Is workers’ compensation litigation continuing given the current crisis?
State agencies are currently trying to manage litigation in a few different ways. Some states are utilizing virtual or telephonic processes to work through settlement hearings. Others are using an alternative notarization process, where you can see all members signing necessary documents. The remaining states are using limited staff to process documents needed for litigation to work through the process. There are state agency matrixes designed to inform clients and examiners what methods they are using and whether they are currently operating or not. There is a prioritization of resolutions currently since the public is facing so many uncertainties in their daily lives.

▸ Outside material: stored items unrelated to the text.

/-- An engine of a die reads a line of the batch table from slices: poison there is consumed (R116, R170). -/
def State.readBatch (s : State) (die line : Nat) : State :=
  match s.sramRead (.slice die line) with
  | (some r, s) => s.consumes r.2
  | (none, s) => s

/-- The length-table row of a sequence of the plan. -/
def State.readLenRow (s : State) (a : Attempt) (die seq : Nat) : State := s.readBatch die (Config.tableLine a.img + seq / 2)

/-- The snapshot entry of a key. -/
def State.readSnapshot (s : State) (a : Attempt) (die key : Nat) : State :=
  match a.snapshot.findIdx? (·.1 = key) with
  | none => s
  | some k => s.readBatch die (Config.snapshotLine a.img + k / 16)

/-- The bits of a bitmap for `n` tokens from `first` on (R271). -/
def bitsFrom (first n : Nat) (bs : List Byte) : List Bool :=
  (List.range n).map fun k => ((bs[(first + k) / 8 - first / 8]?).getD 0#8).getLsbD ((first + k) % 8)

/-- The bytes of a bitmap that cover `n` tokens from `first` on. -/
def bitmapSpan (first n : Nat) : Nat := if n = 0 then 0 else (first + n - 1) / 8 + 1 - first / 8

/-- Allowed tokens of this member's slice by a bitmap; none where its read faults. -/
def State.readBitmap (s : State) (c : Nat) (x : Ctx) (addr : Nat) : Option (List Bool) × State :=
  let v := s.vocabSlice (Config.vocab x.job)
  let r := s.workTable c x (addr + v.1 / 8) (bitmapSpan v.1 v.2)
  (r.1.map (bitsFrom v.1 v.2), r.2)

/-- The load stage reads the bitmap of every sequence whose constraint is one (R271). -/
def State.loadBitmaps (s : State) (c : Nat) (x : Ctx) (rows : List LenRow) : State :=
  ((List.range rows.length).zip rows).foldl (fun s ir =>
    let con := (x.params ir.2.handle).2
    if con.constraint != 1 then s
    else match s.readBitmap c x con.conAddr with
      | (some l, s) => s.modAttempt fun a => { a with bitmaps := enlist ir.1 l a.bitmaps }
      | (none, s) => s) s

/-- A decode row with the nodes that its home sent. -/
def Attempt.withInput (a : Attempt) (r : LenRow) : LenRow :=
  match a.input? r.handle with
  | some i => if r.kind = .decode then { r with parents := i.parents, new := 1 + i.parents.length } else r
  | none => r

/-- The image of the plan as it is read from the jig area; poison is consumed (R141, R170). -/
def State.loadImage (s : State) (x : Ctx) (p : Plan) : List Byte × State :=
  match x.jigAt p.slot p.digest with
  | none => ([], s)
  | some (first, bs) =>
    let r := s.readImage x first bs.length
    (r.1, r.2.2.consumes r.2.1)

/-- What the manager's tables show when they are read for a step is named in the seal (R157, R158, R170). -/
def State.loadTables (s : State) (c : Nat) (x : Ctx) : State :=
  let t := ({ s with tableFaults := [] } : State).readTables c x
  t.tableFaults.foldl (fun s f => s.stepFault wholeCtx f.2) { t with tableFaults := s.tableFaults }

/-- Records of 640 bytes one after another, each with the poison of its own lines. -/
def readRecs (c : Nat) (x : Ctx) : Nat → Nat → State → List LayerRec × State
  | 0, _, s => ([], s)
  | n + 1, a, s =>
    match s.workRead c x a 640 with
    | (none, s) => ([], s)
    | (some r, s) =>
      let q := readRecs c x n (a + 640) s
      (.ofBytes r.1 r.2 :: q.1, q.2)

/-- The layer records as they stand (R210). -/
def State.loadLayers (s : State) (c : Nat) (x : Ctx) : List LayerRec × State := readRecs c x x.layers x.attnBase s

/-- The stages of the attempt's jig. -/
def Attempt.stages (a : Attempt) : List (List Byte) := jigStageTable a.img
def Attempt.stageCount (a : Attempt) : Nat := a.stages.length

/-- Each die's translation cache takes the entries of the pages that its schedule entries of the next stage name, one stage ahead of
their use (R161). -/
def State.streamPages (s : State) (a : Attempt) : State :=
  match s.ctx a.ctx, (stageSpans a.img)[a.stage + 1]? with
  | some x, some span => s.diesCarried.foldl (fun s d =>
      (stagePages a.img span d).foldl (fun s g => s.cacheEntry (8 + d) 2048 a.ctx g (x.page g)) s) s
  | _, _ => s

/-- The jig store of each die holds the schedule entries and core programs of the current stage and of the next (R147). -/
def State.streamJig (s : State) : State :=
  match s.attempt with
  | none => s
  | some a =>
    let spans := stageSpans a.img
    let es := jigSchedule a.img
    let s := s.streamPages a
    { s with jigStore := s.diesCarried.flatMap fun d => ([a.stage, a.stage + 1].filter (· < a.stageCount)).map fun i =>
        (d, i, (es.filter fun e => e.1 = d && !(burstIn (spans.getD i (0, 0)) e.2).isEmpty).map (·.2),
          Config.corePrograms (jigSec a.img 5) i d) }

/-- The load stage (R25): it waits for the inputs that other homes send. A page left unallocated is named with `NO_PAGES`, and one
whose entry fails its check with `PAGE_TABLE_CHANGED` (R197, R203). -/
def State.workLoad (s : State) (a : Attempt) (x : Ctx) : State :=
  if a.plan.rows.any fun r => !s.isHome r.handle && s.peers.contains (s.homeNode r.handle) && (a.input? r.handle).isNone then s.wait
  else
    let rows := a.plan.rows.map a.withInput
    let s := s.loadTables a.ctx x
    let l := s.loadLayers a.ctx x
    let found := ((List.range rows.length).zip rows).map fun ir => (ir.2.handle, l.2.checkRow a.ctx x l.1 ir.1 ir.2)
    let s := found.foldl (fun s f =>
      let s := if f.2.2.2 then s.stepFault f.1 stTable else s
      if f.2.2.1 then s.stepFault f.1 stNoPages else s) l.2
    let m := s.loadImage x a.plan
    let snap := m.2.snapshotOf x rows
    let s := m.2.modAttempt fun a => { a with
      plan := { a.plan with rows := rows }, layers := l.1, img := m.1, masked := found.flatMap (·.2.1), snapshot := snap, loaded := true }
    (((s.loadBitmaps a.ctx x rows).putTable).putSnapshot).streamJig

end Sys2Proof.Machine
end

When does an employer need to report a claim involving COVID-19 to their carrier or claims administrator?
The best practice is always to report it as you would with any other work-related illness. If an employee says they have been exposed to the virus on the job and wants to file a claim, file it. Consider the future of not filing a COVID-19 claim. For example, does it leave you responsible if you did not take the necessary steps to file a claim, and OSHA gets involved, or an employee decides to file a suit? What if they can prove they made a clear statement about being exposed to the virus while on the job?